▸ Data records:
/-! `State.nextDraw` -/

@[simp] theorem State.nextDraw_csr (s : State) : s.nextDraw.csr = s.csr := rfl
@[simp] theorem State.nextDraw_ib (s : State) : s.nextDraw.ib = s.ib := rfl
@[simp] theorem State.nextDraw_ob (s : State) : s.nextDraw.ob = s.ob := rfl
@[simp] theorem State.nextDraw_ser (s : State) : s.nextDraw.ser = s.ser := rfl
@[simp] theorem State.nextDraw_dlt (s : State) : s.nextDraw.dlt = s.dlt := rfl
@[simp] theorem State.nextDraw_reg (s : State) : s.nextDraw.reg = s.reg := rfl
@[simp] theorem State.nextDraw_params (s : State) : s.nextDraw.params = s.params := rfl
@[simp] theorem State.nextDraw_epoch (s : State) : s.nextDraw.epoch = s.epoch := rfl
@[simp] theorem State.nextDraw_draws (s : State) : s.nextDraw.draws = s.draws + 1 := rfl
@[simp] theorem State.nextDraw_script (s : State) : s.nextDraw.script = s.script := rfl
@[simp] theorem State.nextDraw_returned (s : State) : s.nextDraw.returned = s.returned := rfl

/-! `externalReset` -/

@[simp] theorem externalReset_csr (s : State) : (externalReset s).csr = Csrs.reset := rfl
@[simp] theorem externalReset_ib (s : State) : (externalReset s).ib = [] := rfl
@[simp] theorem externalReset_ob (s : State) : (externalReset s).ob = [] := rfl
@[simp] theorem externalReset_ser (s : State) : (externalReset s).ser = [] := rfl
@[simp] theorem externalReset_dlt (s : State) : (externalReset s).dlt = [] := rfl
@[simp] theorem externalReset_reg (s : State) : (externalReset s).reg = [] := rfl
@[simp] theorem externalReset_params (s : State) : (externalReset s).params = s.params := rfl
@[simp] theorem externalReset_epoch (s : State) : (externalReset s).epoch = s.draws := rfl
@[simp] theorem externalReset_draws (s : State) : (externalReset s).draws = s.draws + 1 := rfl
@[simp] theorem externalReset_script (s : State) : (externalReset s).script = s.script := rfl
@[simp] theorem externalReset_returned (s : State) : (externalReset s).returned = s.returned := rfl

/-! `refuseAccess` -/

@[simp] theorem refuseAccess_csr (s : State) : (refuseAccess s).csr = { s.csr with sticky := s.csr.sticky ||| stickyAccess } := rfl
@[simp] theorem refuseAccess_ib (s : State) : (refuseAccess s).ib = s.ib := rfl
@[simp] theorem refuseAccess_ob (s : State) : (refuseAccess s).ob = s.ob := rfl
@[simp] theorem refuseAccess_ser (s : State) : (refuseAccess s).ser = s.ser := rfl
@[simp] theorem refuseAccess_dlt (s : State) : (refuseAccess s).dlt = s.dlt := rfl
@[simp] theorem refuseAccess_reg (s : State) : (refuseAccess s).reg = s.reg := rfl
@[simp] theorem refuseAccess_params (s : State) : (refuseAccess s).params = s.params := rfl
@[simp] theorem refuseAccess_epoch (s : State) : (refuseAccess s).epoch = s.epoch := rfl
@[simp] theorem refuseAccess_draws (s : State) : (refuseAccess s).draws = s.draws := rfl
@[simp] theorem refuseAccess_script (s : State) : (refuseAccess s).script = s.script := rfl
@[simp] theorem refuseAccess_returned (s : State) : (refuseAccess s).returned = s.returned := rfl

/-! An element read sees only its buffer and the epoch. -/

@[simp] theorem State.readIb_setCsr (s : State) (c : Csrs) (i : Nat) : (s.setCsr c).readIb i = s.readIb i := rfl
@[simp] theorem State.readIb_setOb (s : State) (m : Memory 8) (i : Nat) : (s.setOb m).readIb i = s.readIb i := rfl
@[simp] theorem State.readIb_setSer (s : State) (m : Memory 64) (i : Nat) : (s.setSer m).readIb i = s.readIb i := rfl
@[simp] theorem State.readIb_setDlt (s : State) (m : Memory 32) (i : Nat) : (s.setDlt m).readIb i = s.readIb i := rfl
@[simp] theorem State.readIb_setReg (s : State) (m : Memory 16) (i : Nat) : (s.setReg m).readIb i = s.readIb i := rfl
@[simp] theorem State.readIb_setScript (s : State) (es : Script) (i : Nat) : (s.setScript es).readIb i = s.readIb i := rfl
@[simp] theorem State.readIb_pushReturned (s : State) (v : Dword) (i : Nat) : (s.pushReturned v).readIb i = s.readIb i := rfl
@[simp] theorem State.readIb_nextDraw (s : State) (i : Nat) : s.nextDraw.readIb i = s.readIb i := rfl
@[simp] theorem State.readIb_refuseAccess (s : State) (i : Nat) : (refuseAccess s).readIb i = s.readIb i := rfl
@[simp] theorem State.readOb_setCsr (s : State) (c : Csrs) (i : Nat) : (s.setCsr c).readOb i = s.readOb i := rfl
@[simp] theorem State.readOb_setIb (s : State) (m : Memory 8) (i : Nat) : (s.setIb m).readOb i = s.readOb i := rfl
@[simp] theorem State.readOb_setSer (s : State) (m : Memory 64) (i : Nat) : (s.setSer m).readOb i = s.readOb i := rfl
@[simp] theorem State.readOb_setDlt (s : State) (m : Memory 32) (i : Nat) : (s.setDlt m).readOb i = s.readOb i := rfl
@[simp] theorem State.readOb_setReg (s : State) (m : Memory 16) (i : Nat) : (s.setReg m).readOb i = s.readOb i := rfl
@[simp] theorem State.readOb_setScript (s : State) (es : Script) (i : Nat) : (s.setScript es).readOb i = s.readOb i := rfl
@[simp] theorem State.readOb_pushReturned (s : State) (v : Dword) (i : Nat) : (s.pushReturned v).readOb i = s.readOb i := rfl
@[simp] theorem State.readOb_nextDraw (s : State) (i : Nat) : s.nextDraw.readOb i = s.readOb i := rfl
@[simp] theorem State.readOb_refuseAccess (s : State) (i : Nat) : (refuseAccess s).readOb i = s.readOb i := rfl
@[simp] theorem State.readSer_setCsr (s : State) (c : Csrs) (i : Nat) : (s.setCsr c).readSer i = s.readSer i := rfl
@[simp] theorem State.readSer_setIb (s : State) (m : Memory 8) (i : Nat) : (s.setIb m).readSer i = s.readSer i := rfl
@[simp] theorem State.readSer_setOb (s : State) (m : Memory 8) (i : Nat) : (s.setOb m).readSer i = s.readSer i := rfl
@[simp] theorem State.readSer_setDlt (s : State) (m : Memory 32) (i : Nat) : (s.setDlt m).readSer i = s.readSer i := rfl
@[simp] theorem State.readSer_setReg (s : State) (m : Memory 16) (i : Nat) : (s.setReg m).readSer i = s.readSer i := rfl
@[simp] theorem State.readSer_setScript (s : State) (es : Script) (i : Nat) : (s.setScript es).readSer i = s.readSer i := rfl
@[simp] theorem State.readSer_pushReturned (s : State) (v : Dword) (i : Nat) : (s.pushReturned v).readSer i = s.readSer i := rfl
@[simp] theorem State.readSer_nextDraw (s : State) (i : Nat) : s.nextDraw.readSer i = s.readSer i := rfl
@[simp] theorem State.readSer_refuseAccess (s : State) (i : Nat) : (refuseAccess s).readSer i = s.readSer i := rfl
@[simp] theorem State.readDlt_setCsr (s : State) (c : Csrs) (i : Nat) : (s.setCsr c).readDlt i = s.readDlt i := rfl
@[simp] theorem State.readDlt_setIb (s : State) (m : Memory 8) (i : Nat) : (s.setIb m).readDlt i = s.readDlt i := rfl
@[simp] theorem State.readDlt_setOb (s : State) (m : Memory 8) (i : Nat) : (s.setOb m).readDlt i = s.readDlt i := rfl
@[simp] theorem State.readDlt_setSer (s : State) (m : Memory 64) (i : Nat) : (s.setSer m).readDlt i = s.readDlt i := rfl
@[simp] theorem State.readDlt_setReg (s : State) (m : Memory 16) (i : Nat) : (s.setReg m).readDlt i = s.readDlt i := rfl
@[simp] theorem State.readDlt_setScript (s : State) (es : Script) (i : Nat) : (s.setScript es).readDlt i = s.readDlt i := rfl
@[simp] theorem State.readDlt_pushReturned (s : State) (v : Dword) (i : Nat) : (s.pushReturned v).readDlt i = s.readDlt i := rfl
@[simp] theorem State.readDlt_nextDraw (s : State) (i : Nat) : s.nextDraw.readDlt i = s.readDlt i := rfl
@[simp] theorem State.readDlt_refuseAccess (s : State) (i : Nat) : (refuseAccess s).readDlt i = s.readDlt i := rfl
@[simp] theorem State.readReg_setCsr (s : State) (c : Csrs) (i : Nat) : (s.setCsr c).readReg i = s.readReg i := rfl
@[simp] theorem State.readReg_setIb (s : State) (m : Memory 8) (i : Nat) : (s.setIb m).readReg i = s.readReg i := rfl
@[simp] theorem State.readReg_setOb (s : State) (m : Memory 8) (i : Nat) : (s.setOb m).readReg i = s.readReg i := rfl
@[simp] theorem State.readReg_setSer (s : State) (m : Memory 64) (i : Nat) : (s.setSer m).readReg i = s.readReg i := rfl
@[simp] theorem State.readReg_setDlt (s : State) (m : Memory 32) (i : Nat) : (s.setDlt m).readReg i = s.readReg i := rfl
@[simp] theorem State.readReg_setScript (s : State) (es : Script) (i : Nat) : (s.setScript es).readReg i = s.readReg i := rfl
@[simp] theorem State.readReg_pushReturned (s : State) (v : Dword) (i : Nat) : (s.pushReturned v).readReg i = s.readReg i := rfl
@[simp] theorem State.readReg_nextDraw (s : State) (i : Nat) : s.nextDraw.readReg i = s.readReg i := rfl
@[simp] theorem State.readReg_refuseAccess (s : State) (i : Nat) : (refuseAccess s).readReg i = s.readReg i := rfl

▸ Problem to solve:
What are the lines of the data above that include the string "epoch"? Copy them.

▸ Solution:
@[simp] theorem State.nextDraw_epoch (s : State) : s.nextDraw.epoch = s.epoch := rfl
@[simp] theorem externalReset_epoch (s : State) : (externalReset s).epoch = s.draws := rfl
@[simp] theorem refuseAccess_epoch (s : State) : (refuseAccess s).epoch = s.epoch := rfl
/-! An element read sees only its buffer and the epoch. -/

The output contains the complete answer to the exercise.